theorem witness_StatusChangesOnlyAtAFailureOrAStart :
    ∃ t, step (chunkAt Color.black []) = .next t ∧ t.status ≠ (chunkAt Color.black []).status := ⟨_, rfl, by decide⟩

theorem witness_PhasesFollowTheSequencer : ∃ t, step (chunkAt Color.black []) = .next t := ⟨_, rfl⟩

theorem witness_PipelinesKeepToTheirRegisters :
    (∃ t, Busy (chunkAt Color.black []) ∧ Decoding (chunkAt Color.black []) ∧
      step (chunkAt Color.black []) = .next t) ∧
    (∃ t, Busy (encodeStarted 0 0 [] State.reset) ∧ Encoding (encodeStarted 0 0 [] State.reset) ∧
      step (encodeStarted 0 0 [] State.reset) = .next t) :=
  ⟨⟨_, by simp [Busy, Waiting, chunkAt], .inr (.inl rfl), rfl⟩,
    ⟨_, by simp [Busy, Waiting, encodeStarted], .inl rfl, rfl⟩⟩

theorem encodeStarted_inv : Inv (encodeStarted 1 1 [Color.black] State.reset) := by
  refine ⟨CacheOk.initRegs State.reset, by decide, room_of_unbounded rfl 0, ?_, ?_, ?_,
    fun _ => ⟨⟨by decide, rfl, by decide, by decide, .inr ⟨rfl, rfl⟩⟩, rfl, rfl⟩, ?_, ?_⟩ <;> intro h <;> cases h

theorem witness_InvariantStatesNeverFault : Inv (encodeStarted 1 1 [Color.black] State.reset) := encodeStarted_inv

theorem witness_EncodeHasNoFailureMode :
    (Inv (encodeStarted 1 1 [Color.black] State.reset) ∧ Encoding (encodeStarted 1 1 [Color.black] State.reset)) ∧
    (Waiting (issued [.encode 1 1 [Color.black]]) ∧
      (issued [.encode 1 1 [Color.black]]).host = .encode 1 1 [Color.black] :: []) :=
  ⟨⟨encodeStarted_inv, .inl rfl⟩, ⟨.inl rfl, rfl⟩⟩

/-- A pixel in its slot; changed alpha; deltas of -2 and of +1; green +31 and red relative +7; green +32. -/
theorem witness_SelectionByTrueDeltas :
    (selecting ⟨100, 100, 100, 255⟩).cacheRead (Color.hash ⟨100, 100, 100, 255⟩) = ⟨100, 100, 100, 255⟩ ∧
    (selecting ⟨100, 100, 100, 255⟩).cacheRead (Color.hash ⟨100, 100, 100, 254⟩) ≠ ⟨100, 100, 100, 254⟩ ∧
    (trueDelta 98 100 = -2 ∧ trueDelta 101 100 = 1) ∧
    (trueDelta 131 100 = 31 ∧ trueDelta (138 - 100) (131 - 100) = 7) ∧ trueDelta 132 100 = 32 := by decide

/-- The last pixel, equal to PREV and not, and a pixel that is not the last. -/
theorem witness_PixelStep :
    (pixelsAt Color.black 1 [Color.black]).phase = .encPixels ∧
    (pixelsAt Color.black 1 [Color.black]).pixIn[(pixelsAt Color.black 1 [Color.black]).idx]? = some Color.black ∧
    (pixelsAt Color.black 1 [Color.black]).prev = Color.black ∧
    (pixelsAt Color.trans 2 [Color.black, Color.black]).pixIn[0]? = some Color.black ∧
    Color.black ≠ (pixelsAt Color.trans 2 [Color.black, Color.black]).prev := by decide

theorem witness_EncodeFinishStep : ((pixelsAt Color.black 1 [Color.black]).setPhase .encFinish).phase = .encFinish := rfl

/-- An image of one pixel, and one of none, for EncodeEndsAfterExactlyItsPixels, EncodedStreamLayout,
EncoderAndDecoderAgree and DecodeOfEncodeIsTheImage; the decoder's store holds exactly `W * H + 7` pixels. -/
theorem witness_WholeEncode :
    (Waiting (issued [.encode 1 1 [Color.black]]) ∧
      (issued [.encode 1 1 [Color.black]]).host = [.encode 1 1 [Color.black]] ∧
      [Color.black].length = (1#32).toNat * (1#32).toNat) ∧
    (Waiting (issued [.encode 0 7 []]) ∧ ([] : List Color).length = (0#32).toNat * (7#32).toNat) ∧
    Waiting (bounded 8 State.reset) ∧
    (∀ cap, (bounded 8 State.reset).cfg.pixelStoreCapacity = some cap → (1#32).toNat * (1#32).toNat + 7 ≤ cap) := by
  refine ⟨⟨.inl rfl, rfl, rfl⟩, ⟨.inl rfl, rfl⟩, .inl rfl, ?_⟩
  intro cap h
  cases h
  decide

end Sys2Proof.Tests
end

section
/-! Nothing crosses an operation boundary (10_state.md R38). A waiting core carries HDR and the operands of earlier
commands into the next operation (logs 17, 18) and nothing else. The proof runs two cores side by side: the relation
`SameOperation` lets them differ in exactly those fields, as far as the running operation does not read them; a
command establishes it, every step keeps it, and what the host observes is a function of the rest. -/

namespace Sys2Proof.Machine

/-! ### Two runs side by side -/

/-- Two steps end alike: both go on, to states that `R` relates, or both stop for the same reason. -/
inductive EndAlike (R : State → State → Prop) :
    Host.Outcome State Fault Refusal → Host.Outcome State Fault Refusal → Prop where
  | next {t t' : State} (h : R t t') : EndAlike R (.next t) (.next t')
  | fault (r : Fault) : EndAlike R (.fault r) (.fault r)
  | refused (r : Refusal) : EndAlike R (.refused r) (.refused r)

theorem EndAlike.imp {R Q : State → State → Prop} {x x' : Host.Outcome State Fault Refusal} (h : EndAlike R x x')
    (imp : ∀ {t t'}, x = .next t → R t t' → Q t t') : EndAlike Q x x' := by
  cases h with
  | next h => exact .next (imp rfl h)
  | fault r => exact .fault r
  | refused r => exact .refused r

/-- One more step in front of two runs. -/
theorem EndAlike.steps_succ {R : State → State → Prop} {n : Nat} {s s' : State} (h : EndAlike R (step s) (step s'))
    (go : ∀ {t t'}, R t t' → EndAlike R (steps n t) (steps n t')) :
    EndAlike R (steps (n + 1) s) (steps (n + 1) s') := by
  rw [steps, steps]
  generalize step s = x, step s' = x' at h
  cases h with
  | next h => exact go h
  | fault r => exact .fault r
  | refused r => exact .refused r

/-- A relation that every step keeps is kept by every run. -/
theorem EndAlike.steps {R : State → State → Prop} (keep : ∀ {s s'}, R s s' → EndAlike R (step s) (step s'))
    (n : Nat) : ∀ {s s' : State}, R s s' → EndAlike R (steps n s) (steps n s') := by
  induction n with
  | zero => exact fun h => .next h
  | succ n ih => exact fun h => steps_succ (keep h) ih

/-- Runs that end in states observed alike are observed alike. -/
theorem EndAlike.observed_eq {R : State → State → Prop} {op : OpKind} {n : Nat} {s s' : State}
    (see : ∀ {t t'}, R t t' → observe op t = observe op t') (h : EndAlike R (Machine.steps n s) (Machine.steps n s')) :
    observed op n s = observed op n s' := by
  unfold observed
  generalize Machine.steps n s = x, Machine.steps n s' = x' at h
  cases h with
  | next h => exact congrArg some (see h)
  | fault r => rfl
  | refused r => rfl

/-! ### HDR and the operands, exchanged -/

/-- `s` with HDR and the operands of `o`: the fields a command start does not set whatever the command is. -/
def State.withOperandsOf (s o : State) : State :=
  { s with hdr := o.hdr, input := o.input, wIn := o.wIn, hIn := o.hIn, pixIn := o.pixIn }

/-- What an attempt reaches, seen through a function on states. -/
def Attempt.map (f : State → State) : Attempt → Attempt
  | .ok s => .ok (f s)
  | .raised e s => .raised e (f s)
· · · · ·
- Problem to work on -
Search the listing above for the lines with "step (encodeStarted 0" and "An image of", then output those lines and all lines between them exactly.

- Response below -
      step (encodeStarted 0 0 [] State.reset) = .next t) :=
  ⟨⟨_, by simp [Busy, Waiting, chunkAt], .inr (.inl rfl), rfl⟩,
    ⟨_, by simp [Busy, Waiting, encodeStarted], .inl rfl, rfl⟩⟩

theorem encodeStarted_inv : Inv (encodeStarted 1 1 [Color.black] State.reset) := by
  refine ⟨CacheOk.initRegs State.reset, by decide, room_of_unbounded rfl 0, ?_, ?_, ?_,
    fun _ => ⟨⟨by decide, rfl, by decide, by decide, .inr ⟨rfl, rfl⟩⟩, rfl, rfl⟩, ?_, ?_⟩ <;> intro h <;> cases h

theorem witness_InvariantStatesNeverFault : Inv (encodeStarted 1 1 [Color.black] State.reset) := encodeStarted_inv

theorem witness_EncodeHasNoFailureMode :
    (Inv (encodeStarted 1 1 [Color.black] State.reset) ∧ Encoding (encodeStarted 1 1 [Color.black] State.reset)) ∧
    (Waiting (issued [.encode 1 1 [Color.black]]) ∧
      (issued [.encode 1 1 [Color.black]]).host = .encode 1 1 [Color.black] :: []) :=
  ⟨⟨encodeStarted_inv, .inl rfl⟩, ⟨.inl rfl, rfl⟩⟩

/-- A pixel in its slot; changed alpha; deltas of -2 and of +1; green +31 and red relative +7; green +32. -/
theorem witness_SelectionByTrueDeltas :
    (selecting ⟨100, 100, 100, 255⟩).cacheRead (Color.hash ⟨100, 100, 100, 255⟩) = ⟨100, 100, 100, 255⟩ ∧
    (selecting ⟨100, 100, 100, 255⟩).cacheRead (Color.hash ⟨100, 100, 100, 254⟩) ≠ ⟨100, 100, 100, 254⟩ ∧
    (trueDelta 98 100 = -2 ∧ trueDelta 101 100 = 1) ∧
    (trueDelta 131 100 = 31 ∧ trueDelta (138 - 100) (131 - 100) = 7) ∧ trueDelta 132 100 = 32 := by decide

/-- The last pixel, equal to PREV and not, and a pixel that is not the last. -/
theorem witness_PixelStep :
    (pixelsAt Color.black 1 [Color.black]).phase = .encPixels ∧
    (pixelsAt Color.black 1 [Color.black]).pixIn[(pixelsAt Color.black 1 [Color.black]).idx]? = some Color.black ∧
    (pixelsAt Color.black 1 [Color.black]).prev = Color.black ∧
    (pixelsAt Color.trans 2 [Color.black, Color.black]).pixIn[0]? = some Color.black ∧
    Color.black ≠ (pixelsAt Color.trans 2 [Color.black, Color.black]).prev := by decide

theorem witness_EncodeFinishStep : ((pixelsAt Color.black 1 [Color.black]).setPhase .encFinish).phase = .encFinish := rfl

/-- An image of one pixel, and one of none, for EncodeEndsAfterExactlyItsPixels, EncodedStreamLayout,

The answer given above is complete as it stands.